一般的に地域活性化の要素として「若者」「よそ者」「ばか者」が欠かせないと言われています。

何故なら「若者」は積極的に活動するエネルギッシュな行動派で次世代を担う人、「よそ者」は第三者の視点で客観的に見る外部の人で他の地域との比較検証が出来る人、「ばか者」は常識にとらわれない個性的なアイデアマンで地元愛が強い人、だからです。

まち冒険プロジェクトには「若者」「よそ者」の要素が入っています。

『まち冒険プロジェクト』では、以下の3つが目標です。

(1)どこか遠い世界のように感じてしまう日本の”まち”と若者を繋ぐこと。

(2)“まち”に眠っている地域資源を発掘・発信すること。

(3)そこから生まれる新しい価値(商品やサービス)を作ること。

都会に住む大学生を組織化して、地方のまちで地域資源を発掘・発見・発信のフィールドワークを実施しているなんて、本当に素晴らしいと思いました。

< 我楽田工房の写真 >

< 我楽田工房の長屋 >

 

そして2回目の8月24日に訪れた理由は、地方と都会をかき混ぜるプロジェクトとは別で、まちをキャンパスにしよう「市民大学はじめます」に魅かれたからです。

文京区を中心に、「この街だからできること」「自主的・自発的な行動」「いつもと違うドキドキ」市民による市民のための愉しい勉強会を開くとは、なんか面白そうです。

今風に言うならば「まちの関係人口を増やそう」コミュニティの再生ですね。

8月24日は、その市民大学「東京山の上大学」立ち上げの説明会でした。

横山さんを中心にコアなメンバーが集まっていました。

この市民大学「東京山の上大学」に関係する方法は、

  • 学生になる
    (授業を受けて参加する)
  • 研究員(コーディネーター)になる
    (ゼミを立ち上げたり、外部から特別講師を探して授業を作ることが出来る)
  • 先生になる
    (自分の専門知識や経験を生かして授業を開く)
  • 授業サポーターになる
    (ボランティアの運営スタッフ)

だそうです。

誰もが、どの役割を担っても良いそうです。

私は横山さんから、先生になってよ、新聞チラシの面白さを話してよ、と口説かれました。

< 東京山の手大学 講座1チラシの写真 >

< 東京山の手大学 講座2チラシの写真 >

 

さて、横山さんら我楽田工房の活動の一部を紹介しましたが、横山さんが何故、こういった活動を始めたのかを紹介します。

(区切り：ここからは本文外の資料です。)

-- ==== Sys2Proof/Laws/State.lean ====
section
/-! SUPPORT. What each named update of the state leaves as it was, field by field, and what it changes,
so that no proof unfolds a record update. -/

namespace Sys2Proof.Machine
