-- ==== Sys2Proof/Laws/Island.lean ====
section
/-! SUPPORT. What no shared function of the model touches unless it says so: the queue, the life-cycle
state, the transition under way, the identity private key, the rollback floor with its fuse steps, and
whether the main die runs. One lemma for each function from states to states, so that a claim about these
parts never unfolds a function that leaves them alone. -/

namespace Sys2Proof.Machine
open Sys2Proof
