-- ==== Sys2Proof/Laws/Updates.lean ====
section
/-! SUPPORT. What the updates of one part of the state leave as it was, field by field. -/

namespace Sys2Proof.Machine

/-! ### Queue pairs -/
@[simp] theorem State.setQp_pending (s : State) (x : QueuePair) :
    (s.setQp x).pending = s.pending := rfl
@[simp] theorem State.setQp_out (s : State) (x : QueuePair) :
    (s.setQp x).out = s.out := rfl
@[simp] theorem State.setQp_free (s : State) (x : QueuePair) :
    (s.setQp x).free = s.free := rfl
@[simp] theorem State.setQp_objs (s : State) (x : QueuePair) :
    (s.setQp x).objs = s.objs := rfl
@[simp] theorem State.setQp_strips (s : State) (x : QueuePair) :
    (s.setQp x).strips = s.strips := rfl
@[simp] theorem State.setQp_videoTurn (s : State) (x : QueuePair) :
    (s.setQp x).videoTurn = s.videoTurn := rfl
@[simp] theorem State.setQp_imageTurn (s : State) (x : QueuePair) :
    (s.setQp x).imageTurn = s.imageTurn := rfl
@[simp] theorem State.setQp_controlNumber (s : State) (x : QueuePair) :
    (s.setQp x).controlNumber = s.controlNumber := rfl
@[simp] theorem State.setQp_paddocks (s : State) (x : QueuePair) :
    (s.setQp x).paddocks = s.paddocks := rfl
@[simp] theorem State.setQp_pauses (s : State) (x : QueuePair) :
    (s.setQp x).pauses = s.pauses := rfl
@[simp] theorem State.setQp_outbox (s : State) (x : QueuePair) :
    (s.setQp x).outbox = s.outbox := rfl
@[simp] theorem State.setQp_rcTurns (s : State) (x : QueuePair) :
    (s.setQp x).rcTurns = s.rcTurns := rfl
@[simp] theorem State.setQp_links (s : State) (x : QueuePair) :
    (s.setQp x).links = s.links := rfl
@[simp] theorem State.setQp_inbox (s : State) (x : QueuePair) :
    (s.setQp x).inbox = s.inbox := rfl
@[simp] theorem State.setQp_seen (s : State) (x : QueuePair) :
    (s.setQp x).seen = s.seen := rfl
@[simp] theorem State.setQp_time (s : State) (x : QueuePair) :
    (s.setQp x).time = s.time := rfl
@[simp] theorem State.setQp_directory (s : State) (x : QueuePair) :
    (s.setQp x).directory = s.directory := rfl
@[simp] theorem State.setQp_requests (s : State) (x : QueuePair) :
    (s.setQp x).requests = s.requests := rfl
@[simp] theorem State.setQp_life (s : State) (x : QueuePair) :
    (s.setQp x).life = s.life := rfl
@[simp] theorem State.setQp_firmware (s : State) (x : QueuePair) :
    (s.setQp x).firmware = s.firmware := rfl
@[simp] theorem State.setQp_power (s : State) (x : QueuePair) :
    (s.setQp x).power = s.power := rfl
@[simp] theorem State.setQp_bist (s : State) (x : QueuePair) :
    (s.setQp x).bist = s.bist := rfl
@[simp] theorem State.setQp_faults (s : State) (x : QueuePair) :
    (s.setQp x).faults = s.faults := rfl
@[simp] theorem State.setQp_tiers (s : State) (x : QueuePair) :
    (s.setQp x).tiers = s.tiers := rfl
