theorem witness_silo_fetch :
    let r := recordBytes 0x0001 0 [] [0, 1]
    let ds := [v2 0, descriptor mebi 1 [2]]
    let s := tiered r ds (offloadable .offloaded) fun d => { d with ahead := [(0, 0)] }
    (firstWanted s 0 = some (1, mebi, 8) ∧ (s.pad 0).alloc 1 = some (offloadable .offloaded)
      ∧ ((offloadable .offloaded).blocks.filter fun b => b.place == .offloaded
          && blockMeets (offloadable .offloaded) b mebi 8).length ≤ s.freeQuota 0) ∧
    ((s.setObj 0x4010 0 0).makeRoom 0 1).isNone = true ∧
    (let u := tiered [] [] (offloadable .fetching) id
     (u.pad 0).alloc 1 = some (offloadable .fetching) ∧ (offloadable .fetching).saved = none
      ∧ (∀ b ∈ (offloadable .fetching).blocks, b.place ≠ .lost)
      ∧ ((offloadable .fetching).blocks.filter fun b => b.place == .fetching).length ≠ 0) := by
  decide +kernel

theorem witness_silo_recompute :
    let a := { offloadable .lost with recI := 1, recAddr := 0, recD := 0, recCost := 1 }
    let flying := fun (d : Paddock) => { d with flights := [{ flight1 with waits := [1] }], programs := [] }
    let s := tiered [] [] a flying
    (((s.pad 0).flights.find? fun f => f.serial == 1) = some { flight1 with waits := [1] }
      ∧ (s.pad 0).alloc 1 = some a ∧ (a.blocks.any fun b => b.place == Place.lost) = true ∧ a.recI ≠ 0
      ∧ a.len / blockSize ≤ s.freeQuota 0 ∧ (s.pad 0).activeCount < 16) ∧
    ((offloadable .lost).recI = 0) ∧
    ({ offloadable .fetching with wanted := true }.recI = 0
      ∧ ({ offloadable .fetching with wanted := true }.blocks.any fun b => b.place == Place.lost) = false) ∧
    (let pr := { oneProgram 1 with recompute := some 1 }
     let u := tiered [] [] a fun d => { d with programs := [pr] }
     ((u.pad 0).programs.find? fun x => x.recompute == some 1) = some pr ∧ programOver (u.pad 0) pr = true
      ∧ pr.stop = none ∧ { pr with stop := some ⟨0x22, 0, 1, 0⟩ }.stop ≠ none) := by
  decide +kernel

theorem witness_staging :
    let x : StagePart := { addr := cxlBase, len := 8, write := false, hint := 0 }
    let parts := fun (d : Paddock) (area : Nat) (user : Option Nat) => (d.stagePart area x user).map (·.staged)
    let flying := tiered [] [] (allocOfBytes (allocValue cxlBase 32768 2)) fun d =>
      { d with programs := [], flights := [{ flight1 with stage := [x] }] }
    let ahead := tiered (recordBytes 0x0001 0 [] [0, 1]) [v2 0, descriptor cxlBase 1 [2]]
      (allocOfBytes (allocValue cxlBase 32768 2)) fun d => { d with ahead := [(0, 0)] }
    (((flying.pad 0).flights.find? fun f => f.serial == 1) = some { flight1 with stage := [x] } ∧
      parts (flying.pad 0) 16384 (some 1) = some [{ addr := cxlBase, len := 8, hint := 0, user := some 1 }] ∧
      parts (flying.pad 0) 0 (some 1) = none) ∧
    ((ahead.pad 0).flights = [] ∧ firstUnstaged ahead 0 = some x ∧
      parts (ahead.pad 0) 16384 none = some [{ addr := cxlBase, len := 8, hint := 0, user := none }]) ∧
    live.staged = [] ∧ dev.tiers.cxlPresent = false := by
  decide +kernel

/-- A context of flight 1 that runs a square product. -/
def planned : Context :=
  { paddock := 0, flight := 1, list := 0, next := 0, total := 1, ranges := freshRanges, done := 0
    phase :=
      { work :=
          { units := 1
            shape := .product { n := 1024, m := 1024, k := 4096, higher := 1, rate := 2, aBits := 8, bBits := 8
                                aTurned := false, bTurned := false, aCxl := false, bCxl := false, gather := none
                                single := false, lo := 0, hi := 1024, outBits := 32, outCxl := false, post := 0
                                counted := false, plotShare := 0, stripShare := 0 } }
        skim := 0, first := 0, share := 1 }
    later := [], returned := [], edge := false, mode := 0 }

theorem witness_hbm :
    let b : Block := { index := 0, place := .resident, clean := true, held := none, elem := some 4, order := 0 }
    let a := { offloadable .resident with blocks := [b] }
    let s := tiered [] [] a fun d => { d with objs := [⟨okey 0x6800 0, 1⟩] }
    ((s.pad 0).alloc 1 = some a ∧ a.kind = 1 ∧ (∃ b ∈ a.blocks, b.elem.isSome = true) ∧ a.releasing = false
      ∧ (s.pad 0).obj 0x6800 0 ≠ 0 ∧ (s.pad 0).flights = []) ∧
    (let kept := fun (n : Nat) => { fixedBlock with flags := 1, retained := n }
     let u := fun (n : Nat) => roomy { live with allocs := [(0, kept n)], retainedOn := true }
     (∀ n ∈ [0, 1, 2], (((u n).pad 0).allocs.filter fun e => e.2.kind == 0 && e.2.flags == 1 && !e.2.releasing)
        = [(0, kept n)] ∧ ((u n).pad 0).active = true ∧ ((u n).pad 0).retainedOn = true ∧ ((u n).stripsOf 0).length = 24)
      ∧ min ((kept 0).len / blockSize) retainedRegion = 1
      ∧ retainedFits (u 0) (((u 0).pad 0).retainedBlocks + 1) = true ∧ (kept 0).homeLost = []
      ∧ retainedFits { u 0 with strips := dev.strips.set 0 { Strip.fresh with contexts := [planned] } } 30720 = false
      ∧ ((roomy live).pad 0).retainedOn = false) ∧
    (let u := roomy { live with allocs := [(0, fixedBlock)] }
     u.power.running = true ∧ ((u.pad 0).allocOf 32767 1).map (·.1) = some 0 ∧ fixedBlock.kind ≠ 1 ∧ 32767 < hbmEnd
      ∧ fixedBlock.retained ≤ 0 ∧ 0 < { fixedBlock with retained := 1 }.retained) ∧
    (∃ b ∈ (offloadable .resident).blocks, b.index = 0 ∧ b.clean = true) := by
  decide +kernel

横山さんは1973年、東京神田の生まれで、祖父さんが東京に出てから3代目。

だから田舎や地方との縁もなく、自分の子供は田舎を知らない。

子供たちに田舎や地方の良さを知ってもらうこと、それを伝えることが自分の役割。

自分も未だ多くは知らないので、行って理解しながら次世代の子供たちに伝えるためにも地域活性化のお手伝いをしようと決めたそうです。

そして「見ているだけでは何も始まらないし見えてこない」だったら「やるしかない」と行動を始めます。

一例は長野県北部の農山村、小川村、人口は約2900人で65歳以上の比率は42.3%と超少子高齢化が進んでいる村。

課題は超少子高齢化で耕作放棄地が増え集落の衰退が迫りつつある。

 

  • 小川村のお年寄りを元気にする
  • 小川村を応援する若者を増やす

 

を企画目的にし、村内の若者と村外の若者(都会に住みながら小川村の外部から支援する役割)に働きかける活動を始めます。

グリーンツーリズムのイベントや小川村を応援する「顔の見える小川村ファンクラブ」、小川村の特産物による商品開発と顔の見える通販サービスなどを徐々に進めているそうです。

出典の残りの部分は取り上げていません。